Common failure causes

A system has a failure when it no longer provides service to its users based on the system’s specifications.

Failures are caused by a fault - failure of internal component or external dependency. Not all faults can lead to a failure. Some can be tolerated.

To build a fault-tolerant system, we need to understand what can go wrong.

Hardware faults

Any physical part of a machine can fail - HDD, SSD, NIC, CPU, etc.

Hardware faults can also lead to data corruption. Entire data centers can go down due to a power cut or natural disaster.

Many of the infrastructure faults can be addressed with redundancy.

Most distributed applications don’t fail due to these kinds of faults. In reality, common faults happen for more mundane reasons.

Incorrect error handling

A 2014 study found that the majority of catastrophic failures in five of the most popular distributed data stores were due to incorrect error handling of non-fatal errors.

In most cases, the bugs could have been avoided with more thorough testing:

  • Completely ignoring errors.
  • Catching an overly generic exception, eg Exception in Java.
  • Partially implemented handlers with FIXME and TODO comments.

This is not a surprise as error handling tends to be an afterthought.

Configuration changes

Configuration changes are among the leading causes for major failures.

Sometimes, it is a misconfiguration. At other times, it is a valid configuration which is rarely used, hence, not working as expected anymore.

Configuration changes can be even more problematic if their effect is delayed - eg application fetches the new configuration several hours later, making it very hard to trace the exact root cause for an outage.

Due to this, configuration changes should be version-controlled, tested & released like any code change.

Single points of failure

A SPOF is a component, whose failure brings down the entire system down with it.A

Common SPOFs:

  • Humans which need to accurately execute a sequence of steps. You better automate those.
  • DNS - domain name expiring, root level domains going down, expired TLS certificate.

SPOFs should be identified when the system is designed. If you can, you should architect away a SPOF using eg redundancy. If you can’t, you’ll have to at least try and reduce the blast radius in the event the SPOF fails.

Network faults

When a client sends a request to a server and doesn’t get a timely response, it can either timeout or block & wait for a response.

What can trigger network faults? - server is slow, server has crashed, the network is losing parts of the packers, causing retransmission and delay. Slow network calls are the silent killers of distributed systems.

Clients don’t know if a response will eventually arrive, hence, it can wait for a long time before timing out, leading to performance degradations which are hard to detect & debug.

Resource leaks

Resource leaks very commonly lead to slow processes.

Memory leaks are the most common resource leaks. It causes a steady increase in memory consumption over time. Even garbage-collected languages are vulnerable to memory leaks.

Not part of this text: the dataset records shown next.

-- ==== Sys2Proof/Certificates/Slice0/Obligations.lean ====
section
/-! DEFINITION. The statements for the provers, from the numbered rules of the spec. Each docstring names the rule. A
statement over all states takes the canonical form of a buffer as a premise where a byte is stored into that buffer; that
form is part of `Inv`, which `StepKeepsInvariant` says every step keeps. -/

open Sys2Proof Sys2Proof.Machine

/-! ### Encoding, dispatch and the step -/

/-- R91: the opcode map, a value selecting the row with `(v AND mask) = match`. -/
def Obligations.OpcodeMapSelectsRows : Prop :=
  decode [0x01] = .ok (.genkey, []) ∧ decode [0x02] = .ok (.encrypt, []) ∧
  decode [0x03] = .ok (.decrypt, []) ∧ decode [0x04] = .ok (.clear, []) ∧
  ∀ v : Byte,
    (v &&& 0xFF = 0x01 → decodeByte v = .ok .genkey) ∧ (v &&& 0xFF = 0x02 → decodeByte v = .ok .encrypt) ∧
    (v &&& 0xFF = 0x03 → decodeByte v = .ok .decrypt) ∧ (v &&& 0xFF = 0x04 → decodeByte v = .ok .clear)

/-- R90, R91, R93: decoder and encoder agree both ways, so no byte but the four opcodes decodes, and none is dropped. -/
def Obligations.DecodeAndEncodeAgree : Prop :=
  ∀ (bs rest : List Byte) (i : Instr), decode bs = .ok (i, rest) ↔ bs = encode i ++ rest

/-- R252: while BUSY, the step of the sequencer is `exec` of the command that CMDL decodes to, where the script says SEQ (only that
line is taken from it). That it is so also where the script says nothing more is the model's choice (log entry 6). -/
def Obligations.StepRunsDecodedCommand : Prop :=
  ∀ (s : State) (i : Instr) (rest : List Byte), s.phase = .busy → decode [s.cmdl] = .ok (i, rest) →
    (∀ ls, s.env.script = .seq :: ls → step s = exec i (withScript ls s)) ∧
    (s.env.script = [] → step s = exec i s)

/-- The placing of a command (log entry 5, the model's choice): the next step runs the command whose opcode is placed, in the
state that accept leaves. -/
def Obligations.PlacedCommandRunsNext : Prop :=
  ∀ (s : State) (i : Instr),
    step (s.withFetchWord 8 i.opcode.toNat) = exec i (latch i.opcode (clearOutput (clearFlags s)))

/-- Where a step is a next state: in every state of the invariant, unless the core is FATAL with no line to come, or the next
line belongs to no run (R60, R252; log entries 4 and 6). That the SEQ step answers also where its draw is never answered, to FATAL,
where R196 lets a model give it no step, is the model's choice (log entry 11). -/
def Obligations.StepAnswersOnLegalScripts : Prop :=
  ∀ s : State, Inv s → LegalNext s → ¬(s.phase = .fatal ∧ nextLine s = none) → ∃ t, step s = .next t

/-! ### Accept -/

/-- R250, R251 (and R93, R266 for the protocol errors): a write of any `v` to CMD in IDLE clears the last result, then the
checks apply in their order; a protocol error ends the command at once, else CMDL holds `v` and PHASE is BUSY. -/
def Obligations.AcceptAppliesChecksInOrder : Prop :=
  ∀ (s : State) (v : Byte) (ls : List Line), s.phase = .idle → s.env.script = .csrWrite 0x00 (.byte v) :: ls →
    ∃ t, step s = .next t ∧ t.done = false ∧ t.olen = 0 ∧ (∀ a, Memory.read t.obuf a = 0x00) ∧
      SameOperands s t ∧ t.env = { s.env with script := ls } ∧
      (if v ≠ 0x01 ∧ v ≠ 0x02 ∧ v ≠ 0x03 ∧ v ≠ 0x04 then
        EndedWithFailure 0x10 t ∧ t.cmdl = 0x00 ∧ t.work = zeroWork
      else if (v = 0x02 ∨ v = 0x03) ∧ s.keyValid = false then
        EndedWithFailure 0x11 t ∧ t.cmdl = 0x00 ∧ t.work = zeroWork
      else if (v = 0x02 ∧ s.ptMax.val < s.ilen) ∨
          (v = 0x03 ∧ 80 + 16 * (s.ptMax.val / 16 + 1) < s.ilen) then
        EndedWithFailure 0x12 t ∧ t.cmdl = 0x00 ∧ t.work = zeroWork
      else t.phase = .busy ∧ t.cmdl = v ∧ t.error = false ∧ t.err = 0x00 ∧ t.work = s.work)

/-! ### The host's transactions -/

/-- R65: while BUSY or FATAL every write, also to CMD, changes nothing and leaves no trace. -/
def Obligations.WritesDroppedOutsideIdle : Prop :=
  ∀ (s : State) (l : Line) (ls : List Line), s.phase ≠ .idle → s.env.script = l :: ls →
    ((∃ n v, l = .csrWrite n v ∧ l.wellFormed s.ptMax = true) ∨ ∃ i b, l = .ibufWrite i b) →
    step s = .next (withScript ls s)

/-- R61: `CsrRead(n)` changes no state and returns the value of the table, KEY gated by PHASE. -/
def Obligations.CsrReadReturnsTable : Prop :=
  ∀ (s : State) (n : Nat) (ls : List Line), s.env.script = .csrRead n :: ls →
    ∃ (t : State) (v : CsrValue), step s = .next t ∧ SameCore s t ∧
      t.env = { s.env with script := ls, replies := v :: s.env.replies } ∧
      (n = 0x00 → v = .byte 0x00) ∧ (n = 0x01 → v = .byte (statusByte s)) ∧ (n = 0x02 → v = .byte s.err) ∧
      (n = 0x03 → v = .len s.ilen) ∧ (n = 0x04 → v = .len s.olen) ∧
      (n = 0x05 → s.phase = .idle → v = .key s.key) ∧
      (n = 0x05 → s.phase ≠ .idle → v = .key (Block.ofFn fun _ => 0x00)) ∧
      (0x05 < n → v = .byte 0x00)

/-- R62: `CsrWrite(n, v)`: dropped outside IDLE; CMD is accept, ILEN and KEY are stored and change nothing else, every other
number changes nothing. The width of ILEN and OLEN, which a value must have, is the least `w` with `2^w > BUF_CAP` (R12). -/
def Obligations.CsrWriteEffects : Prop :=
  (∀ p : Fin Config.ptBound, bufCap p = 80 + 16 * (p.val / 16 + 1) ∧ bufCap p < 2 ^ lenW p ∧
    ∀ w, bufCap p < 2 ^ w → lenW p ≤ w) ∧
  ∀ (s : State) (n : Nat) (v : CsrValue) (ls : List Line), s.env.script = .csrWrite n v :: ls →
    v.hasWidthOf s.ptMax n = true →
    ∃ t, step s = .next t ∧ t.env = { s.env with script := ls } ∧
      (s.phase ≠ .idle → SameCore s t) ∧
      (s.phase = .idle →
        (∀ b, n = 0x00 → v = .byte b → t = accept b (withScript ls s)) ∧
        (∀ l, n = 0x03 → v = .len l → t = { s with ilen := l, env := t.env }) ∧
        (∀ k, n = 0x05 → v = .key k → t = { s with key := k, keyValid := true, env := t.env }) ∧
        (n ≠ 0x00 → n ≠ 0x03 → n ≠ 0x05 → SameCore s t))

When a memory leak occurs, the OS starts to use swap memory, which is very slow and the garbage collector kicks in more aggressively, consuming CPU cycles.

There are also other resources which can leak:

  • Thread pools - a thread is blocked waiting on a synchronous HTTP call & can’t be allocated for another job.
  • Socket pools - making http connections without a timeout consume a socket from a pool of available ones and you will eventually run out of sockets in the pool.
  • A third-party library you depend on might have a resource leak & you inherit its problem.

Load pressure

Every system has capacity - how much load it can withstand.

Organic increase in load allows the time for a system to scale out & increase its capacity. A sudden increase in load, however, can lead to failure.

Why can that happen?

  • Requests have seasonality - they tend to increase during some time of the day.
  • Some requests are more expensive than others like scrapers, which consume data very fast.
  • Some requests are malicious, such as those incoming from DDoS attacks.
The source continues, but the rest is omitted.